**Data records**:

/-! ## States at a fault -/

@[simp] theorem State.lostOutput_sstate (s t : State) : (s.lostOutput t).sstate = .fault := rfl
@[simp] theorem State.lostOutput_obuf (s t : State) : (s.lostOutput t).obuf = t.obuf := rfl
@[simp] theorem State.lostOutput_outLen (s t : State) : (s.lostOutput t).outLen = t.outLen := rfl
@[simp] theorem State.lostOutput_pcnt (s t : State) : (s.lostOutput t).pcnt = 0#3 := rfl
@[simp] theorem State.lostOutput_errCode (s t : State) : (s.lostOutput t).errCode = FaultKind.io.code := rfl

/-- R210: after a `PutByte` that could not write, nothing is pending and fault entry adds no byte. -/
theorem faultEntry_io_clear {s : State} (h : s.oclosed = false) (hc : s.pcnt = 0#3) (ha : s.pacc = 0#8) :
    faultEntry .io s = s.lostOutput s := by
  simp [faultEntry, State.closeQuietly, State.close, State.markFault, State.lostOutput, h, hc, ha]

end Sys2Proof.Machine
end

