open Sys2Proof.Laws (bitsN_length)

/-! ## Bit sequences and their values (R14) -/

theorem bitsN_getElem? {n i : Nat} (v : Nat) (h : i < n) : (bitsN n v)[i]? = some (v.testBit (n - 1 - i)) := by
  induction n generalizing i with
  | zero => omega
  | succ n ih =>
    cases i with
    | zero => rfl
    | succ i =>
      rw [bitsN, List.getElem?_cons_succ, ih (by omega)]
      congr 2
      omega

/-- Only the low m bits of v can show in its low n ≤ m bits. -/
theorem bitsN_mod_two_pow {n m : Nat} (v : Nat) (h : n ≤ m) : bitsN n (v % 2 ^ m) = bitsN n v := by
  induction n with
  | zero => rfl
  | succ n ih => rw [bitsN, bitsN, ih (by omega), Nat.testBit_mod_two_pow, decide_eq_true (by omega), Bool.true_and]

/-- With a bit joined below it, every bit of a stands one place higher. -/
theorem testBit_succ_two_mul_add (a n : Nat) (b : Bool) : (2 * a + b.toNat).testBit (n + 1) = a.testBit n := by
  rw [Nat.testBit_succ]
  congr 1
  have := b.toNat_lt
  omega

theorem testBit_zero_two_mul_add (a : Nat) (b : Bool) : (2 * a + b.toNat).testBit 0 = b := by
  cases b <;> simp [Nat.testBit_zero]

theorem bitsN_succ_two_mul_add (n a : Nat) (b : Bool) : bitsN (n + 1) (2 * a + b.toNat) = bitsN n a ++ [b] := by
  induction n with
  | zero => exact congrArg (fun c => [c]) (testBit_zero_two_mul_add a b)
  | succ n ih => rw [bitsN, ih, testBit_succ_two_mul_add, bitsN, List.cons_append]

/-! ## One more bit at the end of a word or of `PACC` (R112, R115) -/

/-- Both accumulators take a bit by a shift and an `or`, which doubles and adds. -/
theorem shiftLeft_or_ofBool (w a : Nat) (b : Bool) :
    (BitVec.ofNat w a <<< 1) ||| (BitVec.ofBool b).setWidth w = BitVec.ofNat w (2 * a + b.toNat) := by
  refine BitVec.eq_of_getLsbD_eq fun i hi => ?_
  simp only [BitVec.getLsbD_or, BitVec.getLsbD_shiftLeft, BitVec.getLsbD_setWidth, BitVec.getLsbD_ofBool,
    BitVec.getLsbD_ofNat]
  cases i with
  | zero => cases b <;> simp [hi]
  | succ i => simp [hi, testBit_succ_two_mul_add, Nat.lt_of_succ_lt hi]

theorem shiftIn_ofNat (a : Nat) (b : Bool) : shiftIn (BitVec.ofNat 32 a) b = BitVec.ofNat 32 (2 * a + b.toNat) :=
  shiftLeft_or_ofBool 32 a b

theorem shiftInByte_toNat (a : Byte) (b : Bool) : (shiftInByte a b).toNat = (2 * a.toNat + b.toNat) % 2 ^ 8 := by
  have h := shiftLeft_or_ofBool 8 a.toNat b
  rw [BitVec.ofNat_toNat, BitVec.setWidth_eq] at h
  rw [shiftInByte, h, BitVec.toNat_ofNat]

/-- R115: as long as `PACC` has room, the pending bits are those before and the new one. -/
theorem bitsN_shiftInByte {c : Nat} (a : Byte) (b : Bool) (h : c < 8) :
    bitsN (c + 1) (shiftInByte a b).toNat = bitsN c a.toNat ++ [b] := by
  rw [shiftInByte_toNat, bitsN_mod_two_pow _ (by omega), bitsN_succ_two_mul_add]
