-- ==== Sys2Proof/Machine/Queries.lean ====
section
/-! DEFINITION. The queries and CLEAR-COUNTERS (R45, R92, R136, R157, R202, R203). -/

namespace Sys2Proof.Machine

/-- ASK-STATUS (R202). -/
def askStatusRule (part : Nat) (s : State) : Served :=
  if 5 < part then Served.refuse .range s else Served.reply (numBytes 1 part ++ statusBytes part s) s

/-- ASK-INSTRUMENT (R45): a stale entry is rolled first. -/
def askInstrumentRule (i : Nat) (s : State) : Served :=
  if 1023 < i then Served.refuse .range s
  else Served.reply (instrumentBytes ((touch i s).entry i)) (touch i s)

/-- ASK-CELL (R92, R111). -/
def askCellRule (b : Nat × Nat) (s : State) : Served :=
  if !slotInRange b.1 b.2 then Served.refuse .range s
  else Served.reply (cellBytes b.1 b.2 s ++ slotBytes b.1 b.2 s) s

/-- ASK-TERMINAL (R157, R177). -/
def askTerminalRule (b : Nat × Nat) (s : State) : Served :=
  if !termInRange b.1 b.2 then Served.refuse .range s
  else Served.reply (terminalBytes b.1 b.2 s ++ watchBytes (s.term (termNo b.1 b.2))) s

/-- ASK-RIBBON (R136). -/
def askRibbonRule (n : Nat) (s : State) : Served :=
  match ribbonOf n with
  | some id => Served.reply (ribbonBytes id s) s
  | none => Served.refuse .range s

/-- ASK-COUNTERS (R203). -/
def askCountersRule (_u : Unit) (s : State) : Served := Served.reply (allCounterBytes s) s

/-- CLEAR-COUNTERS (R203): the values as they stood just before the clearing. -/
def clearCountersRule (_u : Unit) (s : State) : Served := Served.reply (allCounterBytes s) s.clearCounters

/-- ASK_STATUS. -/
def execAskStatus (s : State) : Host.Outcome State Fault Refusal :=
  actUndecided (serve .askStatus read1 askStatusRule) s
/-- ASK_INSTRUMENT. -/
def execAskInstrument (s : State) : Host.Outcome State Fault Refusal :=
  act (serve .askInstrument readIndex askInstrumentRule) s
/-- ASK_CELL. -/
def execAskCell (s : State) : Host.Outcome State Fault Refusal :=
  actUndecided (serve .askCell read2 askCellRule) s
/-- ASK_TERMINAL. -/
def execAskTerminal (s : State) : Host.Outcome State Fault Refusal :=
  actUndecided (serve .askTerminal read2 askTerminalRule) s
/-- ASK_RIBBON. -/
def execAskRibbon (s : State) : Host.Outcome State Fault Refusal :=
  actUndecided (serve .askRibbon read1 askRibbonRule) s
/-- ASK_COUNTERS. -/
def execAskCounters (s : State) : Host.Outcome State Fault Refusal :=
  actUndecided (serve .askCounters readNone askCountersRule) s
/-- CLEAR_COUNTERS. -/
def execClearCounters (s : State) : Host.Outcome State Fault Refusal :=
  act (serve .clearCounters readNone clearCountersRule) s

end Sys2Proof.Machine
end

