-- ==== Sys2Proof/Machine/Step.lean ====
section
/-! DEFINITION. One step: the command at the front of the queue is taken and carried out. -/

namespace Sys2Proof.Machine

/-- One step of the block. With no command waiting it idles (log entry 2). -/
def step (s : State) : Host.Outcome State Fault Refusal :=
  match s.pending with
  | [] => .next s
  | c :: rest => exec c { s with pending := rest }

/-- The command a word spells put at the front of the queue; `s` unchanged when it spells none. -/
def State.withFetchWord (s : State) (nbits w : Nat) : State :=
  match decodeTableWord nbits w with
  | some c => { s with pending := c :: s.pending }
  | none => s

end Sys2Proof.Machine
end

**About this task**:
Extract exactly and only the lines above from the line containing "def execAskRibbon (s" through the line containing "def State.withFetchWord (s", both end lines included.

**Solution to this problem**:
def execAskRibbon (s : State) : Host.Outcome State Fault Refusal :=
  actUndecided (serve .askRibbon read1 askRibbonRule) s
/-- ASK_COUNTERS. -/
def execAskCounters (s : State) : Host.Outcome State Fault Refusal :=
  actUndecided (serve .askCounters readNone askCountersRule) s
/-- CLEAR_COUNTERS. -/
def execClearCounters (s : State) : Host.Outcome State Fault Refusal :=
  act (serve .clearCounters readNone clearCountersRule) s

end Sys2Proof.Machine
end

-- ==== Sys2Proof/Machine/Step.lean ====
section
/-! DEFINITION. One step: the command at the front of the queue is taken and carried out. -/

namespace Sys2Proof.Machine

/-- One step of the block. With no command waiting it idles (log entry 2). -/
def step (s : State) : Host.Outcome State Fault Refusal :=
  match s.pending with
  | [] => .next s
  | c :: rest => exec c { s with pending := rest }

/-- The command a word spells put at the front of the queue; `s` unchanged when it spells none. -/
def State.withFetchWord (s : State) (nbits w : Nat) : State :=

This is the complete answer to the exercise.